Marcus B Lane, Geographical and Environmental Studies, The University of Adelaide
prepared for the 2006 Australian State of the Environment Committee, 2006
A central tenet of civic regionalism is that regional boards increase the level of citizen participation, and that this inevitably allows the development of context-sensitive NRM strategies. This is based on two ideas, both of which relate to the relationship between local experience and centralised management:
- central governments tend to impose ‘one-size-fits-all’ solutions that ignore local conditions
- greater citizen participation will improve NRM by using local knowledge.
These ideas need some discussion.
The potential for central government to develop a one-size-fits-all environmental policy is a failure commonly attributed to top-down planning—the need for policy to be customised to specific regions is a major rationale for decentralisation the world over.
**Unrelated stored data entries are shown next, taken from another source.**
-- ==== Sys2Proof/Machine/Ops.lean ====
section
/-! DEFINITION. The named operations over the state: registers, memory (20_memory.md rules R53 to R57), the call stack, the display, the key set,
the program counter (40_step_cycle.md rule R113) and taking a fault (60_exceptions.md rule R206). -/

/-- FREE VALUE (log 1): what a machine halted by a fault holds in the components 40_step_cycle.md rule R116 leaves unspecified. Nothing is
known of it, so nothing can be proved of those components. -/
opaque Sys2Proof.Config.afterFault : Sys2Proof.Machine.State → Sys2Proof.Machine.Fault → Sys2Proof.Machine.State

namespace Sys2Proof.Machine

/-- What a step or a meaning answers. -/
abbrev Result := Host.Outcome State Fault Refusal

/-! Field writes -/

/-- Write `i` and nothing else. -/
def State.setI (s : State) (new : Word) : State := { s with i := new }

/-- Write `dt` and nothing else. -/
def State.setDT (s : State) (new : Byte) : State := { s with dt := new }

/-- Write `st` and nothing else. -/
def State.setST (s : State) (new : Byte) : State := { s with st := new }

/-- Write `pc` and nothing else. -/
def State.setPC (s : State) (new : Word) : State := { s with pc := new }

/-- Write `stack` and nothing else. -/
def State.setStack (s : State) (new : List Word) : State := { s with stack := new }

/-- Write `mem` and nothing else. -/
def State.setMem (s : State) (new : Memory) : State := { s with mem := new }

/-- Write `disp` and nothing else. -/
def State.setDisp (s : State) (new : Display) : State := { s with disp := new }

/-- Write `held` and nothing else. -/
def State.setHeld (s : State) (new : KeySet) : State := { s with held := new }

/-- Write `pressQ` and nothing else. -/
def State.setPressQ (s : State) (new : List KeyId) : State := { s with pressQ := new }

/-- Write `relQ` and nothing else. -/
def State.setRelQ (s : State) (new : List KeyId) : State := { s with relQ := new }

/-- Write `frame` and nothing else. -/
def State.setFrame (s : State) (new : Option Frame) : State := { s with frame := new }

/-- Write `status` and nothing else. -/
def State.setStatus (s : State) (new : Status) : State := { s with status := new }

/-- Write `draws` and nothing else. -/
def State.setDraws (s : State) (new : Nat) : State := { s with draws := new }

/-! General registers (R20, R22) -/

/-- A 4-bit field is a register index (30_encoding.md rule R96). -/
theorem nibble_lt_nRegs (x : Nibble) : x.toNat < Config.nRegs := x.isLt

/-- The read `V[x]`. -/
def State.getV (s : State) (x : Nibble) : Byte := s.v[x.toNat]'(nibble_lt_nRegs x)

/-- The write `V[x] <- b`. -/
def State.setV (s : State) (x : Nibble) (b : Byte) : State := { s with v := s.v.set x.toNat b (nibble_lt_nRegs x) }

/-- `VF`, register 15 (R22). -/
def flagReg : Nibble := 0xF

/-- Write a result and the flag of a flag-writing instruction, the flag last (R23, decision D12): with `x = 15` the flag remains. -/
def State.setResultFlag (s : State) (x : Nibble) (result flag : Byte) : State :=
  if Config.vfWriteLast then (s.setV x result).setV flagReg flag else (s.setV flagReg flag).setV x result

/-! Main memory (R50, R51) -/

/-- What an address that no write has changed reads as: the reset contents (R40, R58): `GLYPH_ROM` from `GLYPH_BASE`, `MEM_FILL` elsewhere. -/
def Memory.resetByte (a : Nat) : Byte :=
  if Config.glyphBase ≤ a then Config.glyphRom.getD (a - Config.glyphBase) Config.memFill else Config.memFill

/-- The byte at an address. -/
def Memory.get : Memory → Nat → Byte
  | [], a => Memory.resetByte a
  | c :: rest, a => if c.1 = a then c.2 else Memory.get rest a

/-- Take an address off the list. -/
def Memory.erase (m : Memory) (a : Nat) : Memory := m.filter (fun c => c.1 != a)

/-- Put an address that is not listed in its place. -/
def Memory.insert : Memory → Nat → Byte → Memory
  | [], a, b => [(a, b)]
  | c :: rest, a, b => if a < c.1 then (a, b) :: c :: rest else c :: Memory.insert rest a b

/-- The write of one byte, which keeps the canonical form: the value an unlisted address reads as is not listed. -/
def Memory.put (m : Memory) (a : Nat) (b : Byte) : Memory :=
  if b = Memory.resetByte a then m.erase a else (m.erase a).insert a b

/-- The canonical form: addresses strictly rising, each one exists (R50), none listed with what it reads as unlisted. -/
abbrev Memory.wf (m : Memory) : Prop :=
  m.Pairwise (fun c d => c.1 < d.1) ∧ ∀ c ∈ m, c.1 < Config.memSize ∧ c.2 ≠ Memory.resetByte c.1

/-- `MemRead(a, 1)` (R53). -/
def memRead (s : State) (a : Nat) : Except Fault Byte :=
  if a < Config.memSize then .ok (s.mem.get a) else .error (.memoryOutOfRange a)

/-- `MemRead(a, 2)`, big-endian (R53, R57): the fault names `a` whichever of the two bytes does not exist. -/
def memReadWord (s : State) (a : Nat) : Except Fault Word :=
  if a + 1 < Config.memSize then .ok (wordOfBytes (s.mem.get a) (s.mem.get (a + 1))) else .error (.memoryOutOfRange a)

/-- `MemWrite(a, 1, b)` (R54, R55). -/
def memWrite (s : State) (a : Nat) (b : Byte) : Except Fault State :=
  if a < Config.progBase then .error (.memoryProtectionViolation a)
  else if a < Config.memSize then .ok (s.setMem (s.mem.put a b))
  else .error (.memoryOutOfRange a)

/-- `MemWrite` of consecutive bytes in ascending order (R173, R174): the first offending address faults. -/
def storeBytes (s : State) (a : Nat) : List Byte → Except Fault State
  | [] => .ok s
  | b :: rest =>
    match memWrite s a b with
    | .ok t => storeBytes t (a + 1) rest
    | .error f => .error f

/-- `V[k], V[k+1], ... <- MemRead(base + k, 1), ...` for `n` registers in ascending order (R175). -/
def loadRegsFrom (s : State) (base k : Nat) : Nat → Except Fault State
  | 0 => .ok s
  | n + 1 =>
    match memRead s (base + k) with
    | .ok b => loadRegsFrom (s.setV (BitVec.ofNat 4 k) b) base (k + 1) n
    | .error f => .error f

/-- Bytes installed by reset, not by `MemWrite` (R61, R251). -/
def installBytes (m : Memory) (a : Nat) : List Byte → Memory
  | [] => m
  | b :: rest => installBytes (m.put a b) (a + 1) rest

/-- The fetch of 40_step_cycle.md rule R110. -/
def fetch (s : State) : Except Fault Word := memReadWord s s.pc.toNat

/-- The state with an instruction word where the next fetch reads, if both its bytes exist. -/
def State.placeWord (s : State) (w : Word) : State :=
  if s.pc.toNat + 1 < Config.memSize then s.setMem (installBytes s.mem s.pc.toNat [highByte w, lowByte w]) else s

/-! Call stack (R31) -/

/-- `push(v)`: append to the end. -/
def State.push (s : State) (w : Word) : State := s.setStack (s.stack ++ [w])

/-- `pop()`: the last element and the state without it; the empty stack underflows with the `PC` (R131, R203). -/
def State.pop (s : State) : Except Fault (Word × State) :=
  match s.stack.getLast? with
  | some w => .ok (w, s.setStack s.stack.dropLast)
  | none => .error (.stackUnderflow s.pc)

/-! Display surface (R33, R181) -/

/-- A column reduced modulo `WIDTH` exists. -/
theorem column_lt (x : Nat) : x % Config.width < Config.width := Nat.mod_lt _ (by decide)

/-- A row reduced modulo `HEIGHT` exists. -/
theorem row_lt (y : Nat) : y % Config.height < Config.height := Nat.mod_lt _ (by decide)

/-- The cell `DISP[x mod WIDTH, y mod HEIGHT]`. -/
def Display.cell (d : Display) (x y : Nat) : Bool :=
  (d[y % Config.height]'(row_lt y))[x % Config.width]'(column_lt x)

/-- `DISP[x, y] <- DISP[x, y] xor 1`, both coordinates wrapped. -/
def Display.toggle (d : Display) (x y : Nat) : Display :=
  d.set (y % Config.height)
    ((d[y % Config.height]'(row_lt y)).set (x % Config.width) (!Display.cell d x y) (column_lt x)) (row_lt y)

/-- The display with every cell off (R180). -/
def Display.blank : Display := Vector.replicate _ (Vector.replicate _ false)

/-- The flat sequence of cell values the host sees: cell `(x, y)` is element `y * WIDTH + x` (R33, R214, decision D8). -/
def Display.cells (d : Display) : List Bool := d.toList.flatMap (fun row => row.toList)

/-- The display and the collision so far of one draw. -/
structure Canvas where
  disp : Display
  collision : Bool
  deriving DecidableEq, Repr

/-- One set sprite bit: collision is tested on the cell at that moment, then the cell is toggled (R181). -/
def blitPixel (x y : Nat) (c : Canvas) : Canvas :=
  { disp := Display.toggle c.disp x y, collision := c.collision || Display.cell c.disp x y }

/-- One sprite row, columns ascending; bit 7 is the leftmost pixel (R181, decision D7). -/
def blitRow (b : Byte) (x y : Nat) (c : Canvas) : Canvas :=
  (List.range 8).foldl (fun c col => if b.getLsbD (7 - col) then blitPixel (x + col) y c else c) c

/-- `n` sprite rows from `row` on, ascending, row `row` read at `I + row` (R181). -/
def blitRows (s : State) (x y : Nat) (row : Nat) (c : Canvas) : Nat → Except Fault Canvas
  | 0 => .ok c
  | n + 1 =>
    match memRead s (s.i.toNat + row) with
    | .ok b => blitRows s x y (row + 1) (blitRow b x (y + row) c) n
    | .error f => .error f

/-! Key set (R34, R212) -/

/-- Whether an identifier is in the set; no identifier is above 15. -/
def KeySet.holds (h : KeySet) (k : Nat) : Bool := if hk : k < Config.nKeys then h[k] else false

/-- The smallest identifier in the set, if there is one (R191: `min(HELD)`). -/
def KeySet.lowest (h : KeySet) : Option Nat := (List.range Config.nKeys).find? (fun k => KeySet.holds h k)

/-- Presses applied in queue order. -/
def KeySet.press (h : KeySet) (q : List KeyId) : KeySet := q.foldl (fun h k => h.set k.val true k.isLt) h

/-- Releases applied in queue order. -/
def KeySet.release (h : KeySet) (q : List KeyId) : KeySet := q.foldl (fun h k => h.set k.val false k.isLt) h

/-! Program counter (R113) -/

/-- `pc <- target`. -/
def State.jump (s : State) (target : Word) : State := s.setPC target

/-- The address after the current instruction, `(PC + 2) mod 65536`. -/
def State.nextPC (s : State) : Word := s.pc + 2

/-- The default advance. -/
def State.advance (s : State) : State := s.setPC s.nextPC

/-- A skip instruction: `pc <- (PC + 4) mod 65536` if its condition holds, else the default advance (R113). -/
def State.skipIf (s : State) (c : Bool) : State := if c then s.setPC (s.pc + 4) else s.advance

/-- An operation that may fault, then the default advance. -/
def advanceAfter : Except Fault State → Result
  | .ok t => .next t.advance
  | .error f => .fault f

/-! Taking a fault (R206) -/

/-- Fault entry: `STATUS <- Halted(kind, info)`, `FRAME` keeps what it held, every other component is unspecified (R116). Nothing is saved and
there is no return (R207). The model's own count of draws goes on, so that no draw is given twice (R161, log 4). -/
def State.haltWith (s : State) (f : Fault) : State :=
  { Config.afterFault s f with status := .halted f, frame := s.frame, draws := s.draws }

end Sys2Proof.Machine
end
If the widespread failings of decentralisation don’t give cause for pause, then the fact that the drivers of environmental degradation are extra-regional and that many of the resources under question are publicly-owned, might. Much more importantly, there is no structural reason for state and federal governments being unable to think and act in a way that is sensitive to regional differences—ecological and social.
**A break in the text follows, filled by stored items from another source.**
/-! Invariants -/

/-- R30, R50, R54, R61 with the model's canonical memory (log 3; threshold and memory size: decisions D3, D4): every step keeps memory
canonical, the protected region as reset left it, the program counter at most 0x10FE and every return address at most 4095. -/
def Obligations.StepKeepsInvariant : Prop :=
  ∀ s t : State, s.Inv → step s = .next t → t.Inv

/-- R251, R256 with the model's canonical memory (log 3; decisions D3, D4, D9, D10, D28): reset meets the invariant, with the empty image and
with every image that fits. -/
def Obligations.ResetMeetsInvariant : Prop :=
  State.reset.Inv ∧ ∀ (rom : List Byte) (n : Nat) (s : State), resetWith rom n = some s → s.Inv

/-- R30, R54, R215 with the model's canonical memory (log 3; threshold and memory size: decisions D3, D4): along every interleaving of ticks,
key events, frame takes and resets, a machine that runs meets the invariant of `StepKeepsInvariant` if it did at the start. A halted state
is exempt, since everything in it but the status and the frame is unspecified (decision D19, log 1). -/
def Obligations.EveryInterleavingKeepsInvariant : Prop :=
  ∀ (ms : List Move) (s t : State), (s.status = .running → s.Inv) → runMoves ms s = some t → t.status = .running → t.Inv

/-- R54, R61: no step, from any state, changes a byte below the program-offset threshold. -/
def Obligations.StepNeverWritesProtectedMemory : Prop :=
  ∀ s t : State, step s = .next t → ∀ a, a < 512 → t.mem.get a = s.mem.get a

/-- R40, R251, R256 (decisions D3, D6, D9, D10, D24, D28): what reset with a program image leaves, and that an image of more than 3583 bytes
has no initial state. The count of draws, the model's own, goes on from where it was (log 4). -/
def Obligations.ResetLeavesTheTabledState : Prop :=
  ∀ (rom : List Byte) (n : Nat),
    (3583 < rom.length → resetWith rom n = none) ∧
    (rom.length ≤ 3583 → ∃ s, resetWith rom n = some s ∧ s.pc.toNat = 0x200 ∧ s.stack = [] ∧ s.i = 0 ∧ s.dt = 0 ∧ s.st = 0 ∧
      s.status = .running ∧ s.frame = none ∧ s.pressQ = [] ∧ s.relQ = [] ∧ s.draws = n ∧
      (∀ r : Nibble, s.getV r = 0) ∧ (∀ k : KeyId, s.held[k.val] = false) ∧ (∀ x y, Display.cell s.disp x y = false) ∧
      (∀ a, a < 80 → s.mem.get a = Config.glyphRom[a]?.getD 0) ∧
      (∀ j, j < rom.length → s.mem.get (0x200 + j) = rom[j]?.getD 0) ∧
      ∀ a, 80 ≤ a → (a < 0x200 ∨ 0x200 + rom.length ≤ a) → s.mem.get a = 0)

/-! Memory -/

/-- R53: `MemRead(a, n)` for both widths, with its fault and its big-endian value. -/
def Obligations.MemReadReturnsOrFaults : Prop :=
  ∀ (s : State) (a : Nat),
    memRead s a = (if 4095 ≤ a then .error (.memoryOutOfRange a) else .ok (s.mem.get a)) ∧
    (4095 ≤ a + 1 → memReadWord s a = .error (.memoryOutOfRange a)) ∧
    (a + 1 < 4095 → ∃ w, memReadWord s a = .ok w ∧ w.toNat = (s.mem.get a).toNat * 256 + (s.mem.get (a + 1)).toNat)

/-- R54, R55 (the threshold 512 is decision D3, the memory size 4095 decision D4, the fault outside memory decision D17): `MemWrite(a, 1, v)`
below the threshold and outside memory faults with the address; elsewhere it writes that byte and nothing else. -/
def Obligations.MemWriteWritesOrFaults : Prop :=
  ∀ (s : State) (a : Nat) (v : Byte),
    (a < 512 → memWrite s a v = .error (.memoryProtectionViolation a)) ∧
    (4095 ≤ a → memWrite s a v = .error (.memoryOutOfRange a)) ∧
    (512 ≤ a → a < 4095 → ∃ t, memWrite s a v = .ok t ∧ t.mem.get a = v ∧ t.pc = s.pc ∧ Unchanged { bytes := [a] } s t)

/-- R65, R174: a block store to the bytes of the very next instruction is what the next fetch reads. -/
def Obligations.NextFetchSeesTheStore : Prop :=
  ∀ (x : Nibble) (s t : State), 1 ≤ x.toNat → s.i = s.pc + 2 → exec (.storeRegs x) s = .next t →
    ∃ w, fetch t = .ok w ∧ w.toNat = (s.getV 0).toNat * 256 + (s.getV 1).toNat

/-! Rules of the whole machine -/

/-- R50, R52: no instruction but `LD B, Vx` and `LD [I], Vx` changes a byte of memory. -/
def Obligations.OnlyStoresWriteMemory : Prop :=
  ∀ (i : Instr) (s t : State), (∀ x, i ≠ .ldB x) → (∀ x, i ≠ .storeRegs x) → exec i s = .next t → ∀ a, t.mem.get a = s.mem.get a

/-- R32, R33: no instruction but `CLS` and `DRW` changes the display. -/
def Obligations.OnlyClearAndDrawWriteDisplay : Prop :=
  ∀ (i : Instr) (s t : State), i ≠ .cls → (∀ x y n, i ≠ .drw x y n) → exec i s = .next t → t.disp = s.disp

/-- R31: no instruction but `CALL` and `RET` changes the call stack. -/
def Obligations.OnlyCallAndReturnWriteStack : Prop :=
  ∀ (i : Instr) (s t : State), (∀ nnn, i ≠ .call nnn) → i ≠ .ret → exec i s = .next t → t.stack = s.stack

/-- R24 (that the block transfers leave `I` alone is decision D14): no instruction but `LD I, addr`, `ADD I, Vx` and `LD F, Vx` changes the
address register. -/
def Obligations.OnlyThreeInstructionsWriteAddressRegister : Prop :=
  ∀ (i : Instr) (s t : State), (∀ nnn, i ≠ .ldI nnn) → (∀ x, i ≠ .addI x) → (∀ x, i ≠ .ldF x) → exec i s = .next t → t.i = s.i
It is seductive to suggest that local, experiential knowledge can be combined with scientific knowledge to produce more effective plans. There is, however, almost no overseas evidence to support the claim that this can be better achieved by decentralisation (Kellert et al. 2000).
The issues are not simple. Little is known about how citizen groups use knowledge—of various kinds—in policy development and implementation. Fears that NRM could easily lose its scientific rigour to citizens’ views and experiences may have already been realised in the Natural Heritage Trust I (Lowe 2004).
The challenge for civic regionalism is to bring the various kinds of knowledge together when developing management strategies, rather than allowing these knowledges to compete—one laying claim to rationality, the other to morality or local wisdom. We need to learn how to use both so that our management plans are both effective and just.